▸ **WORK INSTRUCTION**: Which lines in the data below contain the string "match"? Show each one.
*** Opening DATA RECORDS ***
-- ==== Sys2Proof/Machine/Transmit.lean ====
section
/-! DEFINITION. The transmit path: `SEND` and `TXC` (41_transmit_path.md), and the micro-steps of a split `SEND`
(70_reset_and_hazards.md R234). -/

namespace Sys2Proof.Machine

/-- The path of `SEND`: fast, dropped or buffered (41_transmit_path.md R120, 70_reset_and_hazards.md R234). -/
def State.sendPath (s : State) : SendPath :=
  if s.tx.isEmpty && !s.txBusy then .fast
  else if s.cfg.ovfTx = .dropNewest ∧ s.tx.isFull then .drop
  else .buffered

/-- The fast path (41_transmit_path.md R121), `SEND.f`. -/
def sendFast (b : Byte) (s : State) : State :=
  { s with txBusy := true, fg := .idle }.emit (.write b)

/-- The rejected byte (41_transmit_path.md R123), `SEND.d`. -/
def sendDrop (s : State) : State :=
  { s with txDropCnt := satInc s.txDropCnt, fg := .idle }.emit .quiet

/-- The atomic `SEND` of 41_transmit_path.md R120. -/
def sendAtomic (b : Byte) (s : State) : Result State :=
  match s.sendPath with
  | .fast => .next ({ s with txBusy := true }.emit (.write b))
  | .drop => .next ({ s with txDropCnt := satInc s.txDropCnt }.emit .quiet)
  | .buffered => .next ({ s with tx := s.tx.store b }.emit .quiet)

/-- `SEND.a` (70_reset_and_hazards.md R234). -/
def sendA (b : Byte) (s : State) : Result State :=
  .next ({ s with fg := .sendPath b s.tx.head s.tx.tail s.txBusy s.sendPath }.emit .quiet)

/-- `SEND.b` (70_reset_and_hazards.md R234). -/
def sendB (b : Byte) (h t : Nat) (q : Bool) (s : State) : Result State :=
  match s.tx.writeAt h b with
  | some r => .next ({ s with tx := r, fg := .sendC b h t q }.emit .quiet)
  | none => .refused .indexOutOfRange

/-- `SEND.c` (70_reset_and_hazards.md R234). -/
def sendC (h : Nat) (s : State) : Result State :=
  match s.tx.headPast h with
  | some r => .next ({ s with tx := r, fg := .idle }.emit .quiet)
  | none => .refused .indexOutOfRange

/-- `SEND b` (41_transmit_path.md R120): whole, or its first micro-step where the foreground starts a split one. -/
def execSend (b : Byte) (s : State) : Result State :=
  if s.runsWhole then sendAtomic b s else sendA b s

/-- `TXC` (41_transmit_path.md R124, R125): hand over the byte at the tail and stay busy, or go idle. -/
def execTxc (s : State) : Result State :=
  if s.tx.isEmpty then
    .next ({ s with txBusy := false }.emit .quiet)
  else
    .next ({ s with tx := s.tx.advance, txBusy := true }.emit (.write s.tx.front))

end Sys2Proof.Machine
end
*** Closing DATA RECORDS ***
▸ **ANSWER SPACE**:
  match s.sendPath with
  match s.tx.writeAt h b with
  match s.tx.headPast h with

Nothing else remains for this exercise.